* **Dataset entries**
-=-=-

-- ==== Sys2Proof/Laws/Memory.lean ====
section
/-! SUPPORT. The laws of memory: a read after a write, and that every memory operation keeps the canonical form. -/

namespace Sys2Proof.Machine

@[simp] theorem Memory.read_nil (a : Nat) : Memory.read [] a = resetByte a := rfl

theorem Memory.read_drop (a a' : Nat) (m : Memory) :
    (Memory.drop a m).read a' = if a' = a then resetByte a else m.read a' := by
  induction m with
  | nil => by_cases h : a' = a <;> simp [Memory.drop, h]
  | cons e m ih =>
    obtain ⟨k, c⟩ := e
    rw [Memory.drop]
    split
    · next hk =>
      rw [ih]
      split
      · rfl
      · next h => rw [Memory.read, if_neg (fun e => h (e.trans hk))]
    · next hk =>
      rw [Memory.read, Memory.read, ih]
      by_cases h : a' = a
      · rw [if_pos h, if_pos h, if_neg (fun e => hk (e.symm.trans h))]
      · rw [if_neg h, if_neg h]

theorem Memory.read_insert (a : Nat) (b : Byte) (a' : Nat) (m : Memory) (h : ∀ e ∈ m, e.1 ≠ a) :
    (Memory.insert a b m).read a' = if a' = a then b else m.read a' := by
  induction m with
  | nil => rfl
  | cons e m ih =>
    obtain ⟨k, c⟩ := e
    have hk : k ≠ a := h (k, c) (List.mem_cons_self ..)
    have ih := ih fun e he => h e (List.mem_cons_of_mem _ he)
    rw [Memory.insert]
    split
    · rw [Memory.read]
    · rw [Memory.read, Memory.read, ih]
      by_cases h' : a' = a
      · rw [if_pos h', if_pos h', if_neg (fun e => hk (e.symm.trans h'))]
      · rw [if_neg h', if_neg h']

theorem Memory.drop_ne (a : Nat) (m : Memory) : ∀ e ∈ Memory.drop a m, e.1 ≠ a := by
  induction m with
  | nil => intro e he; cases he
  | cons e m ih =>
    obtain ⟨k, c⟩ := e
    rw [Memory.drop]
    split
    · exact ih
    · next hk =>
      intro e he
      rcases List.mem_cons.mp he with rfl | he
      · exact hk
      · exact ih e he

/-- Read after `put`, for every address and every list. -/
theorem Memory.read_put (a : Nat) (b : Byte) (m : Memory) (a' : Nat) :
    (Memory.put a b m).read a' = if a' = a then b else m.read a' := by
  unfold Memory.put
  split
  · next h => rw [Memory.read_drop, h]
  · rw [Memory.read_insert a b a' _ (Memory.drop_ne a m), Memory.read_drop]
    split <;> simp_all

/-- Read after a write to a cell that exists. -/
theorem Memory.read_write (m : Memory) (a : Nat) (b : Byte) (ha : a < 0x1000) (a' : Nat) :
    (m.write a b).read a' = if a' = a then b else m.read a' := by
  simp [Memory.write, ha, Memory.read_put]

/-- A write leaves every other address as it was. -/
theorem Memory.read_write_ne (m : Memory) {a a' : Nat} (b : Byte) (h : a' ≠ a) :
    (m.write a b).read a' = m.read a' := by
  unfold Memory.write
  split
  · rw [Memory.read_put, if_neg h]
  · rfl

/-- Read after a run of writes: the bytes written, in rising order, and everything else as it was. -/
theorem Memory.read_writeList (bs : List Byte) : ∀ (m : Memory) (a a' : Nat), a + bs.length ≤ 0x1000 →
    (m.writeList a bs).read a' = if a ≤ a' ∧ a' < a + bs.length then bs.getD (a' - a) 0 else m.read a' := by
  induction bs with
  | nil => intro m a a' _; rw [if_neg (by simp)]; rfl
  | cons b bs ih =>
    intro m a a' h
    simp only [List.length_cons] at h ⊢
    rw [Memory.writeList, ih _ _ _ (by omega), Memory.read_write _ _ _ (by omega)]
    by_cases h0 : a' = a
    · subst h0; rw [if_neg (by omega), if_pos rfl, if_pos (by omega)]; simp
    · by_cases h1 : a + 1 ≤ a' ∧ a' < a + 1 + bs.length
      · rw [if_pos h1, if_pos (by omega)]
        obtain ⟨d, hd⟩ : ∃ d, a' - a = d + 1 := ⟨a' - a - 1, by omega⟩
        have : a' - (a + 1) = d := by omega
        simp [hd, this]
      · rw [if_neg h1, if_neg h0, if_neg (by omega)]

/-- A run of writes leaves every address outside it as it was, wherever it lies. -/
theorem Memory.read_writeList_outside (bs : List Byte) : ∀ (m : Memory) (a a' : Nat),
    ¬ (a ≤ a' ∧ a' < a + bs.length) → (m.writeList a bs).read a' = m.read a' := by
  induction bs with
  | nil => intros; rfl
  | cons b bs ih =>
    intro m a a' h
    simp only [List.length_cons] at h
    rw [Memory.writeList, ih _ _ _ (by omega), Memory.read_write_ne _ _ (by omega)]

theorem Memory.readList_getElem (m : Memory) : ∀ (n a k : Nat) (h : k < (m.readList a n).length),
    (m.readList a n)[k] = m.read (a + k) := by
  intro n
  induction n with
  | zero => intro a k h; simp [Memory.readList] at h
  | succ n ih =>
    intro a k h
    cases k with
    | zero => rfl
    | succ k => simp only [Memory.readList, List.getElem_cons_succ]; rw [ih]; congr 1; omega

@[simp] theorem Memory.readList_length (m : Memory) : ∀ n a : Nat, (m.readList a n).length = n := by
  intro n
  induction n with
  | zero => intro a; rfl
  | succ n ih => intro a; simp [Memory.readList, ih]

/-- What the `k`-th byte of a run of reads is. -/
theorem Memory.readList_getD (m : Memory) (a n k : Nat) (h : k < n) : (m.readList a n).getD k 0 = m.read (a + k) := by
  rw [List.getD_eq_getElem _ _ (by simpa using h), Memory.readList_getElem]

/-! ### The canonical form -/

theorem Memory.wfFrom_cons {lo k : Nat} {c : Byte} {m : Memory} :
    Memory.wfFrom lo ((k, c) :: m) = true ↔
      lo ≤ k ∧ k < 0x1000 ∧ c ≠ resetByte k ∧ Memory.wfFrom (k + 1) m = true := by
  simp [Memory.wfFrom, and_assoc]

theorem Memory.wfFrom_le {lo lo' : Nat} (h : lo' ≤ lo) {m : Memory} (hm : Memory.wfFrom lo m = true) :
    Memory.wfFrom lo' m = true := by
  cases m with
  | nil => rfl
  | cons e m => rw [Memory.wfFrom_cons] at hm ⊢; exact ⟨by omega, hm.2⟩

/-- Below its first address a canonical list reads as the reset contents. -/
theorem Memory.read_below (m : Memory) : ∀ {lo a : Nat}, Memory.wfFrom lo m = true → a < lo → m.read a = resetByte a := by
  induction m with
  | nil => intros; rfl
  | cons e m ih =>
    obtain ⟨k, c⟩ := e
    intro lo a hm ha
    rw [Memory.wfFrom_cons] at hm
    rw [Memory.read, if_neg (by omega), ih hm.2.2.2 (by omega)]

theorem Memory.wfFrom_drop (a : Nat) (m : Memory) : ∀ {lo : Nat}, Memory.wfFrom lo m = true →
    Memory.wfFrom lo (Memory.drop a m) = true := by
  induction m with
  | nil => intros; rfl
  | cons e m ih =>
    obtain ⟨k, c⟩ := e
    intro lo hm
    rw [Memory.wfFrom_cons] at hm
    rw [Memory.drop]
    split
    · exact Memory.wfFrom_le (by omega) (ih hm.2.2.2)
    · rw [Memory.wfFrom_cons]; exact ⟨hm.1, hm.2.1, hm.2.2.1, ih hm.2.2.2⟩

theorem Memory.wfFrom_insert (a : Nat) (b : Byte) (ha : a < 0x1000) (hb : b ≠ resetByte a) (m : Memory) :
    ∀ {lo : Nat}, lo ≤ a → Memory.wfFrom lo m = true → (∀ e ∈ m, e.1 ≠ a) →
      Memory.wfFrom lo (Memory.insert a b m) = true := by
  induction m with
  | nil => intro lo hlo _ _; rw [Memory.insert, Memory.wfFrom_cons]; exact ⟨hlo, ha, hb, rfl⟩
  | cons e m ih =>
    obtain ⟨k, c⟩ := e
    intro lo hlo hm hne
    have hk : k ≠ a := hne (k, c) (by simp)
    rw [Memory.insert]
    rw [Memory.wfFrom_cons] at hm
    split
    · rw [Memory.wfFrom_cons, Memory.wfFrom_cons]
      exact ⟨hlo, ha, hb, by omega, hm.2⟩
    · rw [Memory.wfFrom_cons]
      exact ⟨hm.1, hm.2.1, hm.2.2.1, ih (by omega) hm.2.2.2 fun e he => hne e (by simp [he])⟩

/-- A write keeps the canonical form. -/
theorem Memory.wf_write (m : Memory) (a : Nat) (b : Byte) (h : m.wf = true) : (m.write a b).wf = true := by
  unfold Memory.write
  split
  · next ha =>
    unfold Memory.put
    split
    · exact Memory.wfFrom_drop a m h
    · next hb => exact Memory.wfFrom_insert a b ha hb _ (Nat.zero_le a) (Memory.wfFrom_drop a m h) (Memory.drop_ne a m)
  · exact h

/-- A run of writes keeps the canonical form. -/
theorem Memory.wf_writeList (bs : List Byte) : ∀ (m : Memory) (a : Nat), m.wf = true → (m.writeList a bs).wf = true := by
  induction bs with
  | nil => intro m a h; exact h
  | cons b bs ih => intro m a h; exact ih _ _ (Memory.wf_write m a b h)

theorem State.reset_mem_wf : State.reset.mem.wf = true := rfl

end Sys2Proof.Machine
end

-=-=-

The task calls for all lines in the entries that hold "next".

* **Task result**
    · next hk =>
      · next h => rw [Memory.read, if_neg (fun e => h (e.trans hk))]
    · next hk =>
    · next hk =>
  · next h => rw [Memory.read_drop, h]
  · next ha =>
    · next hb => exact Memory.wfFrom_insert a b ha hb _ (Nat.zero_le a) (Memory.wfFrom_drop a m h) (Memory.drop_ne a m)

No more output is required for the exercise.